What causes cross-contamination in automated liquid handling?
Cross-contamination in liquid handling refers to the transfer of analyte, reagent, or biological material from one sample or well into another where it does not belong—producing false positives, inflated concentrations, or irreproducible results. Carryover is the most common mechanism: residual liquid adhering to the outer or inner surface of a pipette tip is transferred to the next aspiration or dispense position.

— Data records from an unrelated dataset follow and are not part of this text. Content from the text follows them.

/-! `send` -/

@[simp] theorem send_turn (s : State) (k : MsgKind) (c line : Nat) (m : Word) (ws : List (Nat × MemWord)) (x : Byte) (rd : Nat) (al : Bool) (src : Option Nat) (uc : Bool) : (s.send k c line m ws x rd al src uc).turn = s.turn := rfl
@[simp] theorem send_agenda (s : State) (k : MsgKind) (c line : Nat) (m : Word) (ws : List (Nat × MemWord)) (x : Byte) (rd : Nat) (al : Bool) (src : Option Nat) (uc : Bool) : (s.send k c line m ws x rd al src uc).agenda = s.agenda := rfl
@[simp] theorem send_turnNo (s : State) (k : MsgKind) (c line : Nat) (m : Word) (ws : List (Nat × MemWord)) (x : Byte) (rd : Nat) (al : Bool) (src : Option Nat) (uc : Bool) : (s.send k c line m ws x rd al src uc).turnNo = s.turnNo := rfl
@[simp] theorem send_opp (s : State) (k : MsgKind) (c line : Nat) (m : Word) (ws : List (Nat × MemWord)) (x : Byte) (rd : Nat) (al : Bool) (src : Option Nat) (uc : Bool) : (s.send k c line m ws x rd al src uc).opp = s.opp := rfl
@[simp] theorem send_blocked (s : State) (k : MsgKind) (c line : Nat) (m : Word) (ws : List (Nat × MemWord)) (x : Byte) (rd : Nat) (al : Bool) (src : Option Nat) (uc : Bool) : (s.send k c line m ws x rd al src uc).blocked = s.blocked := rfl
@[simp] theorem send_perfRead (s : State) (k : MsgKind) (c line : Nat) (m : Word) (ws : List (Nat × MemWord)) (x : Byte) (rd : Nat) (al : Bool) (src : Option Nat) (uc : Bool) : (s.send k c line m ws x rd al src uc).perfRead = s.perfRead := rfl
@[simp] theorem send_freeN (s : State) (k : MsgKind) (c line : Nat) (m : Word) (ws : List (Nat × MemWord)) (x : Byte) (rd : Nat) (al : Bool) (src : Option Nat) (uc : Bool) : (s.send k c line m ws x rd al src uc).freeN = s.freeN := rfl
@[simp] theorem send_boot (s : State) (k : MsgKind) (c line : Nat) (m : Word) (ws : List (Nat × MemWord)) (x : Byte) (rd : Nat) (al : Bool) (src : Option Nat) (uc : Bool) : (s.send k c line m ws x rd al src uc).boot = s.boot := rfl
@[simp] theorem send_portCode (s : State) (k : MsgKind) (c line : Nat) (m : Word) (ws : List (Nat × MemWord)) (x : Byte) (rd : Nat) (al : Bool) (src : Option Nat) (uc : Bool) : (s.send k c line m ws x rd al src uc).portCode = s.portCode := rfl
@[simp] theorem send_flashBad (s : State) (k : MsgKind) (c line : Nat) (m : Word) (ws : List (Nat × MemWord)) (x : Byte) (rd : Nat) (al : Bool) (src : Option Nat) (uc : Bool) : (s.send k c line m ws x rd al src uc).flashBad = s.flashBad := rfl
@[simp] theorem send_log (s : State) (k : MsgKind) (c line : Nat) (m : Word) (ws : List (Nat × MemWord)) (x : Byte) (rd : Nat) (al : Bool) (src : Option Nat) (uc : Bool) : (s.send k c line m ws x rd al src uc).log = s.log := rfl
@[simp] theorem send_mgmt (s : State) (k : MsgKind) (c line : Nat) (m : Word) (ws : List (Nat × MemWord)) (x : Byte) (rd : Nat) (al : Bool) (src : Option Nat) (uc : Bool) : (s.send k c line m ws x rd al src uc).mgmt = s.mgmt := rfl
@[simp] theorem send_first (s : State) (k : MsgKind) (c line : Nat) (m : Word) (ws : List (Nat × MemWord)) (x : Byte) (rd : Nat) (al : Bool) (src : Option Nat) (uc : Bool) : (s.send k c line m ws x rd al src uc).first = s.first := rfl
@[simp] theorem send_slices (s : State) (k : MsgKind) (c line : Nat) (m : Word) (ws : List (Nat × MemWord)) (x : Byte) (rd : Nat) (al : Bool) (src : Option Nat) (uc : Bool) : (s.send k c line m ws x rd al src uc).slices = s.slices := rfl
@[simp] theorem send_started (s : State) (k : MsgKind) (c line : Nat) (m : Word) (ws : List (Nat × MemWord)) (x : Byte) (rd : Nat) (al : Bool) (src : Option Nat) (uc : Bool) : (s.send k c line m ws x rd al src uc).started = s.started := rfl
@[simp] theorem send_spare (s : State) (k : MsgKind) (c line : Nat) (m : Word) (ws : List (Nat × MemWord)) (x : Byte) (rd : Nat) (al : Bool) (src : Option Nat) (uc : Bool) : (s.send k c line m ws x rd al src uc).spare = s.spare := rfl
@[simp] theorem send_dieMap (s : State) (k : MsgKind) (c line : Nat) (m : Word) (ws : List (Nat × MemWord)) (x : Byte) (rd : Nat) (al : Bool) (src : Option Nat) (uc : Bool) : (s.send k c line m ws x rd al src uc).dieMap = s.dieMap := rfl
@[simp] theorem send_absent (s : State) (k : MsgKind) (c line : Nat) (m : Word) (ws : List (Nat × MemWord)) (x : Byte) (rd : Nat) (al : Bool) (src : Option Nat) (uc : Bool) : (s.send k c line m ws x rd al src uc).absent = s.absent := rfl
@[simp] theorem send_throttled (s : State) (k : MsgKind) (c line : Nat) (m : Word) (ws : List (Nat × MemWord)) (x : Byte) (rd : Nat) (al : Bool) (src : Option Nat) (uc : Bool) : (s.send k c line m ws x rd al src uc).throttled = s.throttled := rfl
@[simp] theorem send_lostRanges (s : State) (k : MsgKind) (c line : Nat) (m : Word) (ws : List (Nat × MemWord)) (x : Byte) (rd : Nat) (al : Bool) (src : Option Nat) (uc : Bool) : (s.send k c line m ws x rd al src uc).lostRanges = s.lostRanges := rfl
@[simp] theorem send_removing (s : State) (k : MsgKind) (c line : Nat) (m : Word) (ws : List (Nat × MemWord)) (x : Byte) (rd : Nat) (al : Bool) (src : Option Nat) (uc : Bool) : (s.send k c line m ws x rd al src uc).removing = s.removing := rfl
@[simp] theorem send_capacity (s : State) (k : MsgKind) (c line : Nat) (m : Word) (ws : List (Nat × MemWord)) (x : Byte) (rd : Nat) (al : Bool) (src : Option Nat) (uc : Bool) : (s.send k c line m ws x rd al src uc).capacity = s.capacity := rfl
@[simp] theorem send_clk (s : State) (k : MsgKind) (c line : Nat) (m : Word) (ws : List (Nat × MemWord)) (x : Byte) (rd : Nat) (al : Bool) (src : Option Nat) (uc : Bool) : (s.send k c line m ws x rd al src uc).clk = s.clk := rfl
@[simp] theorem send_netPerf (s : State) (k : MsgKind) (c line : Nat) (m : Word) (ws : List (Nat × MemWord)) (x : Byte) (rd : Nat) (al : Bool) (src : Option Nat) (uc : Bool) : (s.send k c line m ws x rd al src uc).netPerf = s.netPerf := rfl
@[simp] theorem send_mem (s : State) (k : MsgKind) (c line : Nat) (m : Word) (ws : List (Nat × MemWord)) (x : Byte) (rd : Nat) (al : Bool) (src : Option Nat) (uc : Bool) : (s.send k c line m ws x rd al src uc).mem = s.mem := rfl
@[simp] theorem send_bad (s : State) (k : MsgKind) (c line : Nat) (m : Word) (ws : List (Nat × MemWord)) (x : Byte) (rd : Nat) (al : Bool) (src : Option Nat) (uc : Bool) : (s.send k c line m ws x rd al src uc).bad = s.bad := rfl
@[simp] theorem send_gens (s : State) (k : MsgKind) (c line : Nat) (m : Word) (ws : List (Nat × MemWord)) (x : Byte) (rd : Nat) (al : Bool) (src : Option Nat) (uc : Bool) : (s.send k c line m ws x rd al src uc).gens = s.gens := rfl
@[simp] theorem send_owners (s : State) (k : MsgKind) (c line : Nat) (m : Word) (ws : List (Nat × MemWord)) (x : Byte) (rd : Nat) (al : Bool) (src : Option Nat) (uc : Bool) : (s.send k c line m ws x rd al src uc).owners = s.owners := rfl
@[simp] theorem send_holds (s : State) (k : MsgKind) (c line : Nat) (m : Word) (ws : List (Nat × MemWord)) (x : Byte) (rd : Nat) (al : Bool) (src : Option Nat) (uc : Bool) : (s.send k c line m ws x rd al src uc).holds = s.holds := rfl
@[simp] theorem send_msc (s : State) (k : MsgKind) (c line : Nat) (m : Word) (ws : List (Nat × MemWord)) (x : Byte) (rd : Nat) (al : Bool) (src : Option Nat) (uc : Bool) : (s.send k c line m ws x rd al src uc).msc = s.msc := rfl
@[simp] theorem send_atlas (s : State) (k : MsgKind) (c line : Nat) (m : Word) (ws : List (Nat × MemWord)) (x : Byte) (rd : Nat) (al : Bool) (src : Option Nat) (uc : Bool) : (s.send k c line m ws x rd al src uc).atlas = s.atlas := rfl
@[simp] theorem send_pinned (s : State) (k : MsgKind) (c line : Nat) (m : Word) (ws : List (Nat × MemWord)) (x : Byte) (rd : Nat) (al : Bool) (src : Option Nat) (uc : Bool) : (s.send k c line m ws x rd al src uc).pinned = s.pinned := rfl
@[simp] theorem send_pend (s : State) (k : MsgKind) (c line : Nat) (m : Word) (ws : List (Nat × MemWord)) (x : Byte) (rd : Nat) (al : Bool) (src : Option Nat) (uc : Bool) : (s.send k c line m ws x rd al src uc).pend = s.pend := rfl
@[simp] theorem send_prods (s : State) (k : MsgKind) (c line : Nat) (m : Word) (ws : List (Nat × MemWord)) (x : Byte) (rd : Nat) (al : Bool) (src : Option Nat) (uc : Bool) : (s.send k c line m ws x rd al src uc).prods = s.prods := rfl
@[simp] theorem send_cores (s : State) (k : MsgKind) (c line : Nat) (m : Word) (ws : List (Nat × MemWord)) (x : Byte) (rd : Nat) (al : Bool) (src : Option Nat) (uc : Bool) : (s.send k c line m ws x rd al src uc).cores = s.cores := rfl
@[simp] theorem send_groups (s : State) (k : MsgKind) (c line : Nat) (m : Word) (ws : List (Nat × MemWord)) (x : Byte) (rd : Nat) (al : Bool) (src : Option Nat) (uc : Bool) : (s.send k c line m ws x rd al src uc).groups = s.groups := rfl
@[simp] theorem send_saved (s : State) (k : MsgKind) (c line : Nat) (m : Word) (ws : List (Nat × MemWord)) (x : Byte) (rd : Nat) (al : Bool) (src : Option Nat) (uc : Bool) : (s.send k c line m ws x rd al src uc).saved = s.saved := rfl
@[simp] theorem send_cmds (s : State) (k : MsgKind) (c line : Nat) (m : Word) (ws : List (Nat × MemWord)) (x : Byte) (rd : Nat) (al : Bool) (src : Option Nat) (uc : Bool) : (s.send k c line m ws x rd al src uc).cmds = s.cmds := rfl
@[simp] theorem send_pfts (s : State) (k : MsgKind) (c line : Nat) (m : Word) (ws : List (Nat × MemWord)) (x : Byte) (rd : Nat) (al : Bool) (src : Option Nat) (uc : Bool) : (s.send k c line m ws x rd al src uc).pfts = s.pfts := rfl
@[simp] theorem send_pool (s : State) (k : MsgKind) (c line : Nat) (m : Word) (ws : List (Nat × MemWord)) (x : Byte) (rd : Nat) (al : Bool) (src : Option Nat) (uc : Bool) : (s.send k c line m ws x rd al src uc).pool = s.pool := rfl
@[simp] theorem send_deadline (s : State) (k : MsgKind) (c line : Nat) (m : Word) (ws : List (Nat × MemWord)) (x : Byte) (rd : Nat) (al : Bool) (src : Option Nat) (uc : Bool) : (s.send k c line m ws x rd al src uc).deadline = s.deadline := rfl
@[simp] theorem send_engine (s : State) (k : MsgKind) (c line : Nat) (m : Word) (ws : List (Nat × MemWord)) (x : Byte) (rd : Nat) (al : Bool) (src : Option Nat) (uc : Bool) : (s.send k c line m ws x rd al src uc).engine = s.engine := rfl
@[simp] theorem send_ctxs (s : State) (k : MsgKind) (c line : Nat) (m : Word) (ws : List (Nat × MemWord)) (x : Byte) (rd : Nat) (al : Bool) (src : Option Nat) (uc : Bool) : (s.send k c line m ws x rd al src uc).ctxs = s.ctxs := rfl
@[simp] theorem send_keys (s : State) (k : MsgKind) (c line : Nat) (m : Word) (ws : List (Nat × MemWord)) (x : Byte) (rd : Nat) (al : Bool) (src : Option Nat) (uc : Bool) : (s.send k c line m ws x rd al src uc).keys = s.keys := rfl
@[simp] theorem send_xmsgs (s : State) (k : MsgKind) (c line : Nat) (m : Word) (ws : List (Nat × MemWord)) (x : Byte) (rd : Nat) (al : Bool) (src : Option Nat) (uc : Bool) : (s.send k c line m ws x rd al src uc).xmsgs = s.xmsgs := rfl
@[simp] theorem send_rxmsgs (s : State) (k : MsgKind) (c line : Nat) (m : Word) (ws : List (Nat × MemWord)) (x : Byte) (rd : Nat) (al : Bool) (src : Option Nat) (uc : Bool) : (s.send k c line m ws x rd al src uc).rxmsgs = s.rxmsgs := rfl
@[simp] theorem send_placing (s : State) (k : MsgKind) (c line : Nat) (m : Word) (ws : List (Nat × MemWord)) (x : Byte) (rd : Nat) (al : Bool) (src : Option Nat) (uc : Bool) : (s.send k c line m ws x rd al src uc).placing = s.placing := rfl
@[simp] theorem send_sysc (s : State) (k : MsgKind) (c line : Nat) (m : Word) (ws : List (Nat × MemWord)) (x : Byte) (rd : Nat) (al : Bool) (src : Option Nat) (uc : Bool) : (s.send k c line m ws x rd al src uc).sysc = s.sysc := rfl
@[simp] theorem send_tokens (s : State) (k : MsgKind) (c line : Nat) (m : Word) (ws : List (Nat × MemWord)) (x : Byte) (rd : Nat) (al : Bool) (src : Option Nat) (uc : Bool) : (s.send k c line m ws x rd al src uc).tokens = s.tokens := rfl
@[simp] theorem send_scrub (s : State) (k : MsgKind) (c line : Nat) (m : Word) (ws : List (Nat × MemWord)) (x : Byte) (rd : Nat) (al : Bool) (src : Option Nat) (uc : Bool) : (s.send k c line m ws x rd al src uc).scrub = s.scrub := rfl
@[simp] theorem send_ras (s : State) (k : MsgKind) (c line : Nat) (m : Word) (ws : List (Nat × MemWord)) (x : Byte) (rd : Nat) (al : Bool) (src : Option Nat) (uc : Bool) : (s.send k c line m ws x rd al src uc).ras = s.ras := rfl
@[simp] theorem send_mail (s : State) (k : MsgKind) (c line : Nat) (m : Word) (ws : List (Nat × MemWord)) (x : Byte) (rd : Nat) (al : Bool) (src : Option Nat) (uc : Bool) : (s.send k c line m ws x rd al src uc).mail = s.mail := rfl
@[simp] theorem send_teardown (s : State) (k : MsgKind) (c line : Nat) (m : Word) (ws : List (Nat × MemWord)) (x : Byte) (rd : Nat) (al : Bool) (src : Option Nat) (uc : Bool) : (s.send k c line m ws x rd al src uc).teardown = s.teardown := rfl
@[simp] theorem send_replacing (s : State) (k : MsgKind) (c line : Nat) (m : Word) (ws : List (Nat × MemWord)) (x : Byte) (rd : Nat) (al : Bool) (src : Option Nat) (uc : Bool) : (s.send k c line m ws x rd al src uc).replacing = s.replacing := rfl
@[simp] theorem send_late (s : State) (k : MsgKind) (c line : Nat) (m : Word) (ws : List (Nat × MemWord)) (x : Byte) (rd : Nat) (al : Bool) (src : Option Nat) (uc : Bool) : (s.send k c line m ws x rd al src uc).late = s.late := rfl
@[simp] theorem send_tallies (s : State) (k : MsgKind) (c line : Nat) (m : Word) (ws : List (Nat × MemWord)) (x : Byte) (rd : Nat) (al : Bool) (src : Option Nat) (uc : Bool) : (s.send k c line m ws x rd al src uc).tallies = s.tallies := rfl
@[simp] theorem send_upset (s : State) (k : MsgKind) (c line : Nat) (m : Word) (ws : List (Nat × MemWord)) (x : Byte) (rd : Nat) (al : Bool) (src : Option Nat) (uc : Bool) : (s.send k c line m ws x rd al src uc).upset = s.upset := rfl
@[simp] theorem send_heat (s : State) (k : MsgKind) (c line : Nat) (m : Word) (ws : List (Nat × MemWord)) (x : Byte) (rd : Nat) (al : Bool) (src : Option Nat) (uc : Bool) : (s.send k c line m ws x rd al src uc).heat = s.heat := rfl
@[simp] theorem send_dieTlb (s : State) (k : MsgKind) (c line : Nat) (m : Word) (ws : List (Nat × MemWord)) (x : Byte) (rd : Nat) (al : Bool) (src : Option Nat) (uc : Bool) : (s.send k c line m ws x rd al src uc).dieTlb = s.dieTlb := rfl
@[simp] theorem send_walks (s : State) (k : MsgKind) (c line : Nat) (m : Word) (ws : List (Nat × MemWord)) (x : Byte) (rd : Nat) (al : Bool) (src : Option Nat) (uc : Bool) : (s.send k c line m ws x rd al src uc).walks = s.walks := rfl
@[simp] theorem send_walking (s : State) (k : MsgKind) (c line : Nat) (m : Word) (ws : List (Nat × MemWord)) (x : Byte) (rd : Nat) (al : Bool) (src : Option Nat) (uc : Bool) : (s.send k c line m ws x rd al src uc).walking = s.walking := rfl
@[simp] theorem send_tables (s : State) (k : MsgKind) (c line : Nat) (m : Word) (ws : List (Nat × MemWord)) (x : Byte) (rd : Nat) (al : Bool) (src : Option Nat) (uc : Bool) : (s.send k c line m ws x rd al src uc).tables = s.tables := rfl
@[simp] theorem send_lineKeys (s : State) (k : MsgKind) (c line : Nat) (m : Word) (ws : List (Nat × MemWord)) (x : Byte) (rd : Nat) (al : Bool) (src : Option Nat) (uc : Bool) : (s.send k c line m ws x rd al src uc).lineKeys = s.lineKeys := rfl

The amount of carryover is governed by several interacting factors: tip material and surface chemistry, liquid properties (viscosity, surface tension, and volatility), aspiration and dispense speed, blowout volume, and the depth at which the tip enters the source or destination well. Hydrophobic polypropylene—the material used in the vast majority of disposable tips—resists aqueous carryover reasonably well but is prone to adsorbing proteins, nucleic acids, and small hydrophobic molecules to its inner wall. A 2022 study published in Scientific Reports by Shakeri et al. confirmed that standard polypropylene tips retain measurable residues of dye, blood components, and bacteria after pipetting—material that is subsequently carried into the following transfer cycle.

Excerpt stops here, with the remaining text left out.